Creamy Cucumber Shrimp Salad (Light, Refreshing & Protein-Packed)

image 108 Recipe, Blog, WW Diet

Quick Description:

This cool and creamy shrimp salad is loaded with crisp cucumbers, juicy cherry tomatoes, and a zesty herb dressing. It’s the perfect protein-rich dish for summer lunches, light dinners, or elegant entertaining. Ready in under 15 minutes, this salad is a refreshing twist on classic seafood fare.


🕒 Servings and Timing:

  • Prep Time: 15 minutes
  • Chill Time (Optional): 15–30 minutes
  • Total Time: ~30 minutes
  • Servings: 4

🔍 Nutritional Info (Per Serving – Approximate):

  • Calories: ~220
  • Protein: ~22g
  • Carbs: ~6g
  • Fat: ~13g
  • Fiber: ~1g
  • Sugar: ~3g

📋 Ingredients List:

🥗 For the Salad:

  • 1 lb (450g) cooked shrimp, peeled and deveined
  • 2 large cucumbers, thinly sliced
  • 1 cup cherry tomatoes, halved
  • ½ cup red onion, thinly sliced
  • ¼ cup fresh dill, chopped
  • ¼ cup fresh parsley, chopped

🥄 For the Creamy Dressing:

  • ½ cup mayonnaise
  • ¼ cup sour cream
  • 2 tbsp lemon juice (freshly squeezed)
  • 1 tbsp Dijon mustard
  • ½ tsp garlic powder
  • Salt and black pepper, to taste

👩‍🍳 Step-by-Step Instructions:

Step 1: Prepare the Salad
In a large mixing bowl, combine the shrimp, cucumbers, cherry tomatoes, red onion, dill, and parsley.

Step 2: Make the Dressing
In a small bowl, whisk together the mayonnaise, sour cream, lemon juice, Dijon mustard, and garlic powder.
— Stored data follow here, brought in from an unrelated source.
-- ==== Sys2Proof/Certificates/Slice0/Obligations.lean ====
section
/-! DEFINITION. The statements about the model. `exec i s` runs the execute phase of `i` in a state whose pc already
holds A + 2 (00_scope.md rule R12); `step` is the whole cycle. Each docstring names the rules of spec/ it formalises or
rests on, and, where one of them is the spec's own decision or the model's choice, the D number of
92_eei_decisions.md and the log entry. -/

open Sys2Proof Sys2Proof.Machine
open Host (Outcome)

/-! ### Words and effects the statements speak of -/

namespace Sys2Proof.Claims

/-- The word `onnn` in hexadecimal digits: opcode digit o, then nnn (R55, R56). -/
def nnnWord (o : Nat) (nnn : Addr) : Word := BitVec.ofNat 16 (0x1000 * o + nnn.toNat)

/-- The word `oxkk` (R55, R56). -/
def xkkWord (o : Nat) (x : Reg) (kk : Nat) : Word := BitVec.ofNat 16 (0x1000 * o + 0x100 * x.val + kk)

/-- The word `oxyn` (R55, R56). -/
def xynWord (o : Nat) (x y : Reg) (n : Nat) : Word :=
  BitVec.ofNat 16 (0x1000 * o + 0x100 * x.val + 0x10 * y.val + n)

/-- Executing `i` in `s` takes the fault `kind` (R72, R121): nothing of the pre-step state changes but the halt latch,
whose record holds the instruction's address A = pc - 2 and its word. That a fault answers a NEXT state is the model's
own form (log 1), and so is the recovery of A and the word from the instruction (log 2). -/
def FaultsWith (i : Instr) (s : State) (kind : FaultKind) (word : Word) : Prop :=
  exec i s = .next { s with pc := s.pc - 2, halted := some { kind := kind, pc := s.pc - 2, word := some word } }

/-- The fault of a store at an address that may not be stored to (R43, R44). -/
def storeFault (a : Nat) : FaultKind := if 0x1000 ≤ a then .memoryBounds a else .fontRegionWrite a

/-- Apply a change to the next state of an outcome. -/
def mapNext (f : State → State) : Outcome State Fault Refusal → Outcome State Fault Refusal
  | .next t => .next (f t)
  | .fault r => .fault r
  | .refused r => .refused r

/-- Does a set bit of the sprite at I, drawn at (V[x], V[y]) with n rows, land on cell (cy, cx)? (R111, R112) -/
def spriteCovers (s : State) (x y : Reg) (n : Nibble) (cy : Fin 32) (cx : Fin 64) : Prop :=
  ∃ row < n.toNat, ∃ col < 8, (s.V[x].toNat + col) % 64 = cx.val ∧ (s.V[y].toNat + row) % 32 = cy.val ∧
    (loadByte s (s.I.toNat + row)).getLsbD (7 - col) = true

/-- The pc after `i`, at address A in the pre-step state `s` (the table of R20). -/
def pcAfter (i : Instr) (s : State) : Word :=
  let skip (cond : Prop) [Decidable cond] : Word := if cond then s.pc + 4 else s.pc + 2
  match i with
  | .skipIfEqualImmediate x kk => skip (s.V[x] = kk)
  | .skipIfNotEqualImmediate x kk => skip (s.V[x] ≠ kk)
  | .skipIfRegistersEqual x y => skip (s.V[x] = s.V[y])
  | .skipIfRegistersNotEqual x y => skip (s.V[x] ≠ s.V[y])
  | .skipIfKeyPressed x => skip (s.keys[s.V[x].toNat]? = some true)
  | .skipIfKeyNotPressed x => skip (s.keys[s.V[x].toNat]? = some false)
  | .jump nnn => nnn.setWidth 16
  | .callSubroutine nnn => nnn.setWidth 16
  | .returnFromSubroutine => (s.stack[s.sp.val - 1]?).getD 0
  | .jumpWithOffset nnn => BitVec.ofNat 16 (nnn.toNat + s.V[(0 : Reg)].toNat)
  | .waitForKey _ => if ∀ k : Fin 16, s.keys[k] = false then s.pc else s.pc + 2
  | _ => s.pc + 2

/-- V0 .. V(c-1) for the transfer count c of Fx55 and Fx65 (R106). -/
def transferred (c : Config) (x : Reg) : List Reg :=
  (List.finRange 16).filter fun r => if c.regXferInclusive then r ≤ x else r < x

/-- The bytes a storing instruction puts at I, I + 1, … (R105, R107). -/
def storedBytes (s : State) : Instr → List Byte
  | .storeBcd x => [s.V[x].toNat / 100, s.V[x].toNat / 10 % 10, s.V[x].toNat % 10].map (BitVec.ofNat 8)
  | .storeRegistersToMemory x => (transferred s.cfg x).map fun r => s.V[r]
  | _ => []

/-- The byte at address a once `i` has stored: the one stored there, else the one that was there (R51). -/
def byteAfterStore (s : State) (i : Instr) (a : Nat) : Byte :=
  if s.I.toNat ≤ a then ((storedBytes s i)[a - s.I.toNat]?).getD (loadByte s a) else loadByte s a

/-- The registers an instruction writes (the table of R18). -/
def regsWritten (c : Config) : Instr → List Reg
  | .setImmediate x _ | .addImmediate x _ | .copyRegister x _ | .orRegisters x _ | .andRegisters x _
  | .xorRegisters x _ | .setRandomMasked x _ | .storeDelayTimer x | .waitForKey x => [x]
  | .addRegistersWithCarry x _ | .subRegistersWithBorrow x _ | .subRegistersWithBorrowReversed x _
  | .shiftRightIntoFlag x _ | .shiftLeftIntoFlag x _ => [x, VF]
  | .drawSprite _ _ _ => [VF]
  | .loadRegistersFromMemory x => transferred c x
  | _ => []

/-- The registers an instruction reads (the table of R18). -/
def regsRead (c : Config) : Instr → List Reg
  | .skipIfEqualImmediate x _ | .skipIfNotEqualImmediate x _ | .addImmediate x _ | .skipIfKeyPressed x
  | .skipIfKeyNotPressed x | .setDelayTimer x | .setSoundTimer x | .addToIndex x | .setIndexToFontGlyph x
  | .storeBcd x => [x]
  | .skipIfRegistersEqual x y | .skipIfRegistersNotEqual x y | .orRegisters x y | .andRegisters x y
  | .xorRegisters x y | .addRegistersWithCarry x y | .subRegistersWithBorrow x y
  | .subRegistersWithBorrowReversed x y | .drawSprite x y _ => [x, y]
  | .copyRegister _ y => [y]
  | .shiftRightIntoFlag x y | .shiftLeftIntoFlag x y => [if c.shiftReadsVy then y else x]
  | .jumpWithOffset _ => [0]
  | .storeRegistersToMemory x => transferred c x
  | _ => []

/-- When the execute phase of `i` raises a fault (the "raised by" column of R120). -/
def raisesFault (s : State) : Instr → Prop
  | .returnFromSubroutine => s.sp.val = 0
  | .callSubroutine _ => s.sp.val = 16
  | .skipIfKeyPressed x | .skipIfKeyNotPressed x => 15 < s.V[x].toNat
  | .storeBcd _ => ∃ k < 3, ¬ storable s.cfg (s.I.toNat + k)
  | .storeRegistersToMemory x => ∃ k < (transferred s.cfg x).length, ¬ storable s.cfg (s.I.toNat + k)
  | .loadRegistersFromMemory x => ∃ k < (transferred s.cfg x).length, 0x1000 ≤ s.I.toNat + k
  | .drawSprite _ _ n => ∃ k < n.toNat, 0x1000 ≤ s.I.toNat + k
  | _ => False

end Sys2Proof.Claims

open Sys2Proof.Claims

/-! ### Control -/

/-- R74. -/
def Obligations.NoOpChangesNothing : Prop :=
  decode 0x0000#16 = .instr .noOp ∧ ∀ s : State, exec .noOp s = .next s

/-- R79. -/
def Obligations.JumpSetsPc : Prop :=
  ∀ (nnn : Addr) (s : State),
    decode (nnnWord 0x1 nnn) = .instr (.jump nnn) ∧ exec (.jump nnn) s = .next { s with pc := nnn.setWidth 16 }

/-- R85: pc is the 16-bit sum, at most 0x10FE. That nothing masks it to 12 bits is the spec's decision D16 (log 20). -/
def Obligations.JumpWithOffsetAddsV0 : Prop :=
  ∀ (nnn : Addr) (s : State),
    decode (nnnWord 0xB nnn) = .instr (.jumpWithOffset nnn) ∧
    ∃ t, exec (.jumpWithOffset nnn) s = .next t ∧ t.pc.toNat = nnn.toNat + s.V[(0 : Reg)].toNat ∧
      t.pc.toNat ≤ 0x10FE ∧ t = { s with pc := t.pc }

/-- R80: the already-advanced pc is pushed. That the 17th nested call faults is the spec's decision D2 (log 13), and the
stack's layout its decision D24 (log 25); a fault's form is the model's (logs 1, 2). -/
def Obligations.CallPushesAndJumps : Prop :=
  ∀ (nnn : Addr) (s : State),
    decode (nnnWord 0x2 nnn) = .instr (.callSubroutine nnn) ∧
    (∀ k : Fin 16, s.sp = k.castSucc → exec (.callSubroutine nnn) s =
      .next { s with stack := s.stack.set k s.pc, sp := k.succ, pc := nnn.setWidth 16 }) ∧
    (s.sp.val = 16 → FaultsWith (.callSubroutine nnn) s .stackOverflow (nnnWord 0x2 nnn))

/-- R78: the popped address goes to pc and the entry is not cleared. That a return with no entry in use faults is the
spec's decision D2 (log 13); a fault's form is the model's (logs 1, 2). -/
def Obligations.ReturnPopsIntoPc : Prop :=
  decode 0x00EE#16 = .instr .returnFromSubroutine ∧
  ∀ s : State,
    (∀ k : Fin 16, s.sp = k.succ →
      exec .returnFromSubroutine s = .next { s with sp := k.castSucc, pc := s.stack[k] }) ∧
    (s.sp.val = 0 → FaultsWith .returnFromSubroutine s .stackUnderflow 0x00EE#16)

/-- R25, whose layout is the spec's decision D24 (log 25): the stack is last in, first out. After a call, whatever pc
the called code ends at, a return comes back to the call's next instruction with the same depth. -/
def Obligations.ReturnUndoesCall : Prop :=
  ∀ (nnn : Addr) (s : State) (p : Word), s.sp.val < 16 →
    ∃ t, exec (.callSubroutine nnn) s = .next t ∧
      ∃ u, exec .returnFromSubroutine { t with pc := p } = .next u ∧ u = { s with stack := u.stack } ∧
        ∀ k : Fin 16, k.val < s.sp.val → u.stack[k] = s.stack[k]

/-- R81, R82, R83, R84: pc holds A + 2 and gains 2 more exactly when the condition holds. -/
def Obligations.RegisterSkips : Prop :=
  ∀ (x y : Reg) (kk : Byte) (s : State),
    (decode (xkkWord 0x3 x kk.toNat) = .instr (.skipIfEqualImmediate x kk) ∧
      exec (.skipIfEqualImmediate x kk) s = .next { s with pc := if s.V[x] = kk then s.pc + 2 else s.pc }) ∧
    (decode (xkkWord 0x4 x kk.toNat) = .instr (.skipIfNotEqualImmediate x kk) ∧
      exec (.skipIfNotEqualImmediate x kk) s = .next { s with pc := if s.V[x] ≠ kk then s.pc + 2 else s.pc }) ∧
    (decode (xynWord 0x5 x y 0) = .instr (.skipIfRegistersEqual x y) ∧
      exec (.skipIfRegistersEqual x y) s = .next { s with pc := if s.V[x] = s.V[y] then s.pc + 2 else s.pc }) ∧
    (decode (xynWord 0x9 x y 0) = .instr (.skipIfRegistersNotEqual x y) ∧
      exec (.skipIfRegistersNotEqual x y) s = .next { s with pc := if s.V[x] ≠ s.V[y] then s.pc + 2 else s.pc })

/-- R20, a table the spec derives from its instruction rules (no mask on Bnnn is its decision D16, log 20), as a
whole-machine rule: the pc after a step that does not fault, for every instruction. -/
def Obligations.PcAfterEachInstruction : Prop :=
  ∀ (s t : State) (w : Word) (i : Instr), s.halted = none → fetch s = .ok w → decode w = .instr i →
    step s = .next t → t.halted = none → t.pc = pcAfter i s

/-! ### Arithmetic, logic, random -/

/-- R88, R90. -/
def Obligations.LoadsIntoRegister : Prop :=
  ∀ (x y : Reg) (kk : Byte) (s : State),
    (decode (xkkWord 0x6 x kk.toNat) = .instr (.setImmediate x kk) ∧
      ∃ t, exec (.setImmediate x kk) s = .next t ∧ (∀ r, t.V[r] = if r = x then kk else s.V[r]) ∧
        t = { s with V := t.V }) ∧
    (decode (xynWord 0x8 x y 0) = .instr (.copyRegister x y) ∧
      ∃ t, exec (.copyRegister x y) s = .next t ∧ (∀ r, t.V[r] = if r = x then s.V[y] else s.V[r]) ∧
        t = { s with V := t.V })

/-- R89: modulo 256, and no flag: VF changes only when it is the destination. -/
def Obligations.AddImmediateWrapsWithoutFlag : Prop :=
  ∀ (x : Reg) (kk : Byte) (s : State),
    decode (xkkWord 0x7 x kk.toNat) = .instr (.addImmediate x kk) ∧
    ∃ t, exec (.addImmediate x kk) s = .next t ∧ (∀ r, t.V[r] = if r = x then s.V[x] + kk else s.V[r]) ∧
      t = { s with V := t.V }

/-- R91, R92, R93, bit by bit: no flag. -/
def Obligations.LogicIsBitwiseWithoutFlag : Prop :=
  ∀ (x y : Reg) (s : State),
    (decode (xynWord 0x8 x y 1) = .instr (.orRegisters x y) ∧
      ∃ t, exec (.orRegisters x y) s = .next t ∧ (∀ b, t.V[x].getLsbD b = (s.V[x].getLsbD b || s.V[y].getLsbD b)) ∧
        (∀ r, r ≠ x → t.V[r] = s.V[r]) ∧ t = { s with V := t.V }) ∧
    (decode (xynWord 0x8 x y 2) = .instr (.andRegisters x y) ∧
      ∃ t, exec (.andRegisters x y) s = .next t ∧
        (∀ b, t.V[x].getLsbD b = (s.V[x].getLsbD b && s.V[y].getLsbD b)) ∧
        (∀ r, r ≠ x → t.V[r] = s.V[r]) ∧ t = { s with V := t.V }) ∧
    (decode (xynWord 0x8 x y 3) = .instr (.xorRegisters x y) ∧
      ∃ t, exec (.xorRegisters x y) s = .next t ∧
        (∀ b, t.V[x].getLsbD b = (s.V[x].getLsbD b ^^ s.V[y].getLsbD b)) ∧
        (∀ r, r ≠ x → t.V[r] = s.V[r]) ∧ t = { s with V := t.V })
Season with salt and pepper to taste.

Step 3: Combine and Chill
Pour the dressing over the salad mixture and toss gently to coat everything evenly.
Serve immediately, or cover and refrigerate for 15–30 minutes for extra chill and flavor.


💡 Flavor Tips & Customizations:

  • Add Crunch: Toss in chopped celery or radishes for a crunchy texture.
  • Lower Fat Option: Swap mayonnaise with Greek yogurt or light mayo.
  • Spicy Twist: Add a pinch of cayenne or diced jalapeños.
  • Citrusy Boost: Add lemon zest for extra brightness.

🍽️ Serving Suggestions:

  • On Its Own: A light and refreshing lunch or dinner.
  • Lettuce Wraps: Spoon into crisp romaine or butter lettuce cups.
  • Crackers or Toast: Serve over whole grain toast or with low-carb crackers.
  • Side Dish: A fantastic complement to grilled fish or chicken.

❄️ Storage & Reheat Tips:

  • Fridge: Store in an airtight container for up to 2 days.
  • Freezing: Not recommended — the creamy dressing may separate.
  • Reheat: Not necessary — serve chilled or at room temp for best texture.

❓ FAQs:

Q: Can I use frozen shrimp?
A: Yes! Just thaw, rinse, and pat dry before using.

Q: Can I prep this ahead of time?
A: Absolutely! Mix all ingredients except the dressing, and stir the dressing in just before serving for peak freshness.

Q: Can I use Greek yogurt instead of mayo?
A: Yes, Greek yogurt makes a lighter, tangier dressing alternative.


📝 Optional Note:

This salad combines the freshness of summer veggies with rich shrimp and a tangy cream-based dressing — a cool, satisfying option when you’re craving something light, flavorful, and nutrient-rich.